University Coalition for Fossil Energy Research Commits Funding for Round 02 Projects

Wednesday, February 28, 2018

UNIVERSITY PARK, PA.  –  The University Coalition for Fossil Energy Research (UCFER) was established in 2016 through a Cooperative Agreement between The Pennsylvania State University (Penn State) and the U.S. Department of Energy National Energy Technology Laboratory (NETL) to address the fundamental research challenges that impede the advancement of fossil energy-based technologies.  The coalition was comprised of nine-founding universities that include:  The Massachusetts Institute of Technology, the Pennsylvania State University, Princeton University, Texas A&M University, the University of Kentucky, the University of Southern California, the University of Tulsa, the University of Wyoming, and Virginia Polytechnic and State University. 

On July 22, 2016, UCFER released its second request-for-proposals (RFP) to its coalition membership.  The RFP closed on September 16, 2016.  A total of 25 proposals were received and reviewed by the UCFER Technical Advisory Committee and its Executive Council.  UCFER recommendations were provided to NETL for funding consideration.  A total of $1,962,046 was approved to support the following six projects:

Fundamental Studies on the Reaction Mechanisms of Oxygen Carriers for CLC/CLOU of Solid Fuels

(The Pennsylvania State University, 24-month project, $400,000)

Chemical looping combustion (CLC) is a technology currently under consideration for coal combustion with CO2 capture.
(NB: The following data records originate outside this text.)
-- ==== Sys2Proof/Machine/Banks.lean ====
section
/-! DEFINITION. Table banks and the take (chapter 8): the pending instant, validation, the swap with the answers of every
block, the copy-back, the live adjusts, and the steps TAKE SWAP and COPY BACK COMPLETE. -/

namespace Sys2Proof.Machine

/-! ### Validation (R144) -/

/-- The present records' members in visiting order: ascending programme, member order. -/
def visitMembers (b : Routing) : List (ProgId × ChannelId) :=
  allProgs.flatMap fun p => match b.programmes[p] with
    | some r => r.members.map fun m => (p, m.channel)
    | none => []

/-- A lower-numbered present record lists the channel. -/
def listedBelow (b : Routing) (p : ProgId) (c : ChannelId) : Bool :=
  allProgs.any fun q => decide (q < p) && match b.programmes[q] with
    | some r => r.lists c
    | none => false

/-- Two regions share a page. -/
def sharePage (a b : Option Region) : Bool :=
  match a, b with
  | some x, some y => decide (x.base < y.base + y.count ∧ y.base < x.base + x.count)
  | _, _ => false

/-- The lowest-numbered entry below `c` that shares a page with it. -/
def overlapped (b : Routing) (c : ChannelId) : Option ChannelId :=
  allChannels.find? fun d => decide (d < c) && sharePage b.regions[c] b.regions[d]

/-- A conflict report: check, table code, entry, second index (R144, R177). -/
structure Conflict where
  check : Nat
  table : Nat
  entry : Nat
  second : Nat
  deriving DecidableEq, Repr

/-- MEMBER_TWICE (R144). -/
def memberTwice (b : Routing) : Option Conflict :=
  ((visitMembers b).find? fun x => listedBelow b x.1 x.2).map fun x =>
    { check := 0, table := 3, entry := x.1.val, second := x.2.val }

/-- REGION_OVERLAP (R144). -/
def regionOverlap (b : Routing) : Option Conflict :=
  allChannels.findSome? fun c => (overlapped b c).map fun d => { check := 1, table := 4, entry := c.val, second := d.val }

/-- MEMBER_UNMAPPED (R144). -/
def memberUnmapped (b : Routing) : Option Conflict :=
  ((visitMembers b).find? fun x => b.slotMap[x.2].primary.isNone).map fun x =>
    { check := 2, table := 1, entry := x.2.val, second := x.1.val }

/-- The first failure of the three checks in their order, or none (R144). -/
def validate (b : Routing) : Option Conflict :=
  ((memberTwice b).or (regionOverlap b)).or (memberUnmapped b)

/-! ### The swap (R146) -/

/-- The same members with the same weights, whatever their order (R94). -/
def sameMembers (a b : List Member) : Bool :=
  a.length == b.length && a.all (fun m => b.contains m) && b.all (fun m => a.contains m)

/-- The tables after the swap itself (R146). -/
def swapTables (t : Tables) : Tables :=
  { t with marker := !t.marker, pendingInstant := none, copyPos := 0, bankState := .copying }

/-- The router's answer for one channel (R28): an entry that changed in any field returns the channel to PRIMARY. -/
def State.swapSource (old : Routing) (s : State) (c : ChannelId) : State :=
  if old.slotMap[c] = s.active.slotMap[c] then s
  else
    let s := (s.setSource c .primary).leaveSwitched c
    s.setFrame { s.frame with selected := s.frame.selected.set c.val (s.selectedOf c) }

/-- Take a programme out of every rule's muted set (R147). -/
def State.leaveMuted (s : State) (p : ProgId) : State :=
  s.setAlarm { s.alarm with rules := s.alarm.rules.map fun r => { r with muted := eraseMember r.muted p } }

/-- The gain state of a programme that stays present, under its new record (R104, R106, R107, R105): a ramp count that has
been made in this frame and that the new I no longer exceeds leaves a ramp step, and a ramp step that the old I has left due
stays due under a longer I (DESIGN CHOICE, log entry 33). -/
def swapGain (old new : ProgRecord) (g : Gain) : Gain :=
  let g := if sameMembers old.members new.members then g else emptyQueue g
  let g := { g with tgt := clampGain new g.tgt, frameTrim := new.trim }
  { g with stepDue := g.stepDue || (!g.serviceDue && g.app != g.tgt && decide (new.interval ≤ g.ramp)) }

/-- The loudness unit's and the gain stage's answers for one programme, and the alarm engine's (R94, R104, R106, R115,
R147). A programme that becomes present has its first queue service and ramp count in the frame after the swap (DESIGN
CHOICE, log entry 28). -/
def State.swapProgramme (old : Routing) (s : State) (p : ProgId) : State :=
  match old.programmes[p], s.record p with
  | none, none => s
  | none, some r =>
    (s.setLoud p clearedLoud).setGain p { freshGain with frameTrim := r.trim }
  | some _, none => ((s.setLoud p clearedLoud).setGain p freshGain).leaveMuted p
  | some o, some r =>
    if o = r then s
    else
      let s := if sameMembers o.members r.members then s else s.setLoud p clearedLoud
      s.setGain p (swapGain o r s.gain[p])

/-- The D_t of the programme that lists the channel, in a bank. -/
def dtOf (b : Routing) (c : ChannelId) : Option Nat :=
  match programmeOf b c with
  | some p => b.programmes[p].map (·.dt)
  | none => none

/-- The move mode of the programme that lists the channel, in a bank. -/
def movesByCut (b : Routing) (c : ChannelId) : Bool :=
  match programmeOf b c with
  | some p => match b.programmes[p] with
    | some r => r.moveMode == .cut
    | none => false
  | none => false

/-- A region assigned to a line (R58). -/
def assignLine (l : Line) (t : LineTarget) : Line :=
  { setLineNow l t with wptr := 0 }

/-- The delay store controller's answer for one channel (R58, R75); `before` is the channel's selected source before the
swap. -/
def State.swapLine (old : Routing) (before : Vector (Option Source) 32) (s : State) (c : ChannelId) : State :=
  let sourceChange := before[c] != s.selectedOf c
  let dtChange := dtOf old c != dtOf s.active c
  if old.regions[c] ≠ s.active.regions[c] then s.setLine c (assignLine s.lines[c] (s.lineTarget c))
  else if sourceChange || programmeOf old c != programmeOf s.active c || (dtChange && movesByCut s.active c) then
    s.recomputeCut c sourceChange
  else if dtChange then s.recomputeSlew c
  else s

/-- An ARMED take whose instant has been reached (R145). -/
def State.swapDue (s : State) : Bool :=
  s.tables.bankState == .armed &&
    match s.tables.pendingInstant with
    | some t => instantReached s.tb.hfc t
    | none => false

/-- The swap with every block's answer (R146, R147). -/
def State.swap (s : State) : State :=
  let old := s.active
  let before : Vector (Option Source) 32 := Vector.ofFn fun c => s.selectedOf c
  let s := s.setTables (swapTables s.tables)
  let s := forChannels (State.swapSource old) s
  let s := forProgs (State.swapProgramme old) s
  forChannels (State.swapLine old before) s

/-- TAKE SWAP (R145, R146). What the boundary's evaluation has left due is taken first: its actions read the bank as it
stood at the boundary (R131, R132; log entry 12). -/
def State.takeSwap (s : State) : State := if s.swapDue then s.settleAlarms.swap else s

/-! ### The copy-back (R148) -/

/-- Copy entry `pos` of a bank into another, in the order of R148. -/
def copyEntry (pos : Nat) (src dst : Routing) : Routing :=
  if h : pos < 32 then { dst with slotMap := dst.slotMap.set pos src.slotMap[pos] }
  else if h : pos - 32 < 32 then { dst with outputMap := dst.outputMap.set (pos - 32) src.outputMap[pos - 32] }
  else if h : pos - 64 < 8 then { dst with programmes := dst.programmes.set (pos - 64) src.programmes[pos - 64] }
  else if h : pos - 72 < 32 then { dst with regions := dst.regions.set (pos - 72) src.regions[pos - 72] }
  else dst

/-- The entry at the copy position copied, and the position raised (R148). -/
def copyNext (t : Tables) : Tables :=
  { setStandbyBank t (copyEntry t.copyPos (activeBank t) (standbyBank t)) with copyPos := t.copyPos + 1 }

/-- The copy of a house frame as it begins; the 104th is made by COPY BACK COMPLETE (R148). -/
def copyBack (t : Tables) : Tables := if t.bankState = .copying ∧ t.copyPos < 103 then copyNext t else t

/-- This frame is that of the 104th copy, and the copy has not been made (R148). -/
def State.copyEndDue (s : State) : Bool :=
  s.frame.copyDue && s.tables.bankState == .copying && s.tables.copyPos == 103

/-- COPY BACK COMPLETE (R148): the 104th entry is copied, the position reaches 104 and the banks are EDITING. The copy
position stays at 104 (DEDUCED, log entry 21). -/
def State.completeCopy (s : State) : State :=
  if s.copyEndDue then
    { s with tables := { copyNext s.tables with bankState := .editing }, frame := { s.frame with copyDue := false } }
  else s

/-! ### The take and the live adjusts (R143, R149) -/

/-- The pending instant of a form, or none for an AT instant out of range (R143). Form 0 is NEXT_FRAME, 1 NEXT_SLICE, 2 AT. -/
def takeInstant (tb : Timebase) (form : Nat) (at_ : Instant) : Option Instant :=
  if form = 0 then some (tb.hfc + 1#32)
  else if form = 1 then some (tb.hfc + BitVec.ofNat 32 (tb.nSlice - tb.phase))
  else if 1 ≤ framesAhead tb.hfc at_ ∧ framesAhead tb.hfc at_ ≤ 16777216 then some at_
  else none

/-- Arm a take (R143). -/
def armTake (i : Instant) (t : Tables) : Tables := { t with bankState := .armed, pendingInstant := some i }

/-- End an ARMED take without a swap (R145). -/
def disarmTake (t : Tables) : Tables := { t with bankState := .editing, pendingInstant := none }

/-- Write a field of a programme's record in a bank in which it is present (R149). -/
def adjustBank (f : ProgRecord → ProgRecord) (p : ProgId) (b : Routing) : Routing :=
  { b with programmes := b.programmes.set p.val (b.programmes[p].map f) }

/-- Write a field of a programme's record in both banks (R149). -/
def adjustTables (f : ProgRecord → ProgRecord) (p : ProgId) (t : Tables) : Tables :=
  { t with bank0 := adjustBank f p t.bank0, bank1 := adjustBank f p t.bank1 }

/-- Which banks a live adjust writes: 1 ACTIVE, 2 STANDBY, 3 both, 0 neither (section 11.6). -/
def banksWritten (t : Tables) (p : ProgId) : Nat :=
  flag (activeBank t).programmes[p].isSome + 2 * flag (standbyBank t).programmes[p].isSome

/-- The delay store controller's answer to SET DELAY: every member recomputed when D_t changes (R72). -/
def State.answerDelay (s : State) (p : ProgId) (before : Option Nat) : State :=
  match s.record p with
  | some r =>
    if before = some r.dt then s
    else r.members.foldl (fun (s : State) m => s.recomputeDelay r.moveMode m.channel) s
  | none => s

/-- TAKE_SWAP. -/
def execTakeSwap (s : State) : Host.Outcome State Fault Refusal := .next s.takeSwap
/-- COPY_BACK_COMPLETE. -/
def execCopyBackComplete (s : State) : Host.Outcome State Fault Refusal := .next s.completeCopy

end Sys2Proof.Machine
end

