/-- DISABLE RULE (R121, R179): the rule goes to QUIET as at a write. -/
def State.disableRule (s : State) (bs : List Byte) : State × List Byte :=
  if bs.length ≠ 1 then s.refuse .badLength
  else if 31 < byteAt bs 0 then s.refuse .badIndex
  else
    let r : RuleId := Fin.ofNat 32 (byteAt bs 0)
    (if s.tables.ruleRecords[r].enabled then
        (s.quietRecord r s.tables.ruleRecords[r]).setTables
          (setEnabled r false (s.quietRecord r s.tables.ruleRecords[r]).tables)
      else s, s.enableReply r)

/-! ### RESTORE PRIMARY and the integrator (R27, R95, R180) -/

/-- The channels of a 32-bit set, in ascending number; bit c names channel c (section 11.4). -/
def channelsOf (mask : Nat) : List ChannelId := allChannels.filter fun c => mask.testBit c.val

/-- The channels whose selected source differs between two states, as a 32-bit set. -/
def changedSources (s s' : State) (cs : List ChannelId) : Nat :=
  (cs.foldl (fun (a : BitVec 32) c => if s.selectedOf c = s'.selectedOf c then a else insertMember a c) 0#32).toNat

/-- RESTORE PRIMARY (R27, R180). -/
def State.restorePrimary (s : State) (bs : List Byte) : State × List Byte :=
  if bs.length ≠ 4 then s.refuse .badLength
  else if fieldAt bs 0 4 = 0 then s.refuse .badValue
  else
    let cs := channelsOf (fieldAt bs 0 4)
    let s' := cs.foldl State.restoreChannel s
    (s', okReply (beBytes 4 (changedSources s s' cs)))

/-- RESET INTEGRATOR (R95, R180). -/
def State.resetIntegrator (s : State) (bs : List Byte) : State × List Byte :=
  if bs.length ≠ 1 then s.refuse .badLength
  else if 7 < byteAt bs 0 then s.refuse .badIndex
  else
    let p := progOf (byteAt bs 0)
    if !s.present p then s.refuse .badState
    else (s.setLoud p (clearIntegrator s.loud[p]),
          okReply (beBytes 1 p.val ++ beBytes 8 s.loud[p].sum ++ beBytes 2 s.loud[p].count))

/-! ### Context commands (R96, R97, R116, R181, R182) -/

/-- The context record of a programme: one byte of zeros when it is absent (R96, R185). -/
def State.contextOf (s : State) (p : ProgId) : List Byte :=
  match s.record p with
  | none => [0#8]
  | some r =>
    let l := s.loud[p]
    contextBytes
      { members := r.members.length, sum := l.sum, count := l.count, p1 := historyPower l 0, p2 := historyPower l 1,
        p3 := historyPower l 2, p4 := historyPower l 3, pair := gainPair s.gain[p].tgt s.gain[p].app }

/-- The records for n down to 0 (R96). -/
def State.contextsFrom (s : State) : Nat → List Byte
  | 0 => s.contextOf (progOf 0)
  | n + 1 => s.contextOf (progOf (n + 1)) ++ s.contextsFrom n

/-- READ CONTEXT (R96, R181). -/
def State.readContexts (s : State) (bs : List Byte) : State × List Byte :=
  if bs.length ≠ 1 then s.refuse .badLength
  else if 7 < byteAt bs 0 then s.refuse .badIndex
  else if 246 < (s.contextsFrom (byteAt bs 0)).length then s.refuse .badState
  else (s, okReply (beBytes 1 (byteAt bs 0 + 1) ++ s.contextsFrom (byteAt bs 0)))

/-- The bounds that R97 puts on an applied record's integrator and powers. -/
def contextInBounds (c : Context) : Bool :=
  (c.count != 0 || c.sum == 0) && decide (c.sum ≤ c.count * largestPower) && decide (c.p1 ≤ largestPower) &&
    decide (c.p2 ≤ largestPower) && decide (c.p3 ≤ largestPower) && decide (c.p4 ≤ largestPower)

/-- A present record is applied to a programme, or skipped (R97). -/
def State.appliesTo (s : State) (c : Context) (p : ProgId) : Bool :=
  match s.record p with
  | none => false
  | some r => c.members == r.members.length && contextInBounds c

/-- The measurement that an applied record loads (R97). -/
def loadedLoud (c : Context) : Loud := { history := [c.p1, c.p2, c.p3, c.p4], window := none, sum := c.sum, count := c.count }

/-- An applied record (R97, R116). -/
def State.applyContext (s : State) (c : Context) (p : ProgId) : State :=
  match s.record p with
  | none => s
  | some r => (s.setLoud p (loadedLoud c)).setGain p (loadGain r (pairTarget c.pair) s.gain[p])

/-- A state with the two counts of LOAD CONTEXT. -/
structure Loaded where
  state : State
  applied : Nat
  skipped : Nat
  deriving DecidableEq, Repr

/-- One record passed over, skipped or applied to a programme (R97). -/
def loadRecord (a : Loaded) (bs : List Byte) (p : ProgId) : Loaded :=
  if byteAt bs 0 < 128 then a
  else if a.state.appliesTo (readContext bs) p then
    { a with state := a.state.applyContext (readContext bs) p, applied := a.applied + 1 }
  else { a with skipped := a.skipped + 1 }

/-- The records in the order given, to programmes k − 1 down to 0 (R97, R182). -/
def loadRecords (a : Loaded) : List (List Byte) → Loaded
  | [] => a
  | bs :: rest => loadRecords (loadRecord a bs (progOf rest.length)) rest

/-- LOAD CONTEXT (R97, R116, R182). -/
def State.loadContexts (s : State) (bs : List Byte) : State × List Byte :=
  match cutRecords contextSize bs.length 0 bs with
  | .records rs =>
    if rs = [] ∨ 8 < rs.length then s.refuse .badLength
    else if badContext rs then s.refuse .badValue
    else
      let a := loadRecords { state := s, applied := 0, skipped := 0 } rs
      (a.state, okReply (beBytes 1 a.applied ++ beBytes 1 a.skipped))
  | _ => s.refuse .badLength

/-! ### RESET DOMAINS and unknown codes (R165, R176) -/

/-- The reset record takes the mask and the HFC (R164). -/
def State.recordReset (s : State) (mask : Byte) : State := s.setPort { s.port with domain := some (mask, s.tb.hfc) }

/-- RESET DOMAINS (R176). -/
def State.resetDomains (s : State) (bs : List Byte) : State × List Byte :=
  if bs.length ≠ 1 then s.refuse .badLength
  else if byteAt bs 0 = 0 ∨ 31 < byteAt bs 0 then s.refuse .badValue
  else ((s.resetParts (byteAt bs 0)).recordReset (BitVec.ofNat 8 (byteAt bs 0)),
        okReply (beBytes 1 (byteAt bs 0) ++ beBytes 4 s.tb.hfc.toNat))

/-- A code that names no command (R165). -/
def State.unknownCode (s : State) (_bs : List Byte) : State × List Byte := s.refuse .badCode

end Sys2Proof.Machine
end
In CLC, an oxygen carrier such as a metal oxide typically replaces the oxygen in the air to oxidize the fuel to CO2. Since there is no molecular nitrogen in the fuel reactor, and the only other dominant product is water vapor, CO2 can be readily captured.  One of the critical needs of this technology is the development of superior oxygen carriers. A limiting step towards developing these carriers is a detailed understanding of the reaction mechanisms, both kinetic and diffusional, of metal oxides with solid and gaseous fuels. The objectives of this research are to obtain better understanding of the metal oxide reaction mechanism including its decomposition, heterogeneous reaction with gaseous fuels, and direct solid state reaction with condensed fuels.  The approach consists of (1) molecular dynamics calculations to provide understanding of these processes at the atomistic scale, (2) new experimental studies of the reaction dynamics of mixtures of metal oxides with gaseous and solid fuels that yield kinetic data and mechanistic information, (3) collaborative studies with NETL making use of their existing experimental facilities, and previous and newly collected data, and (4) chemical kinetic studies that incorporate the atomistic and experimental results to provide kinetic models for engineering design that will be targeted towards predictive understanding for designing next generation CO2 selective membranes.  The research is being conducted under the direction of Dr. Richard Yettter.

Evaluation of Agglomeration Potential of Oxygen Carriers for Chemicals Looping Combustion (CLC) and Chemical Looping with Oxygen Uncoupling (CLOU)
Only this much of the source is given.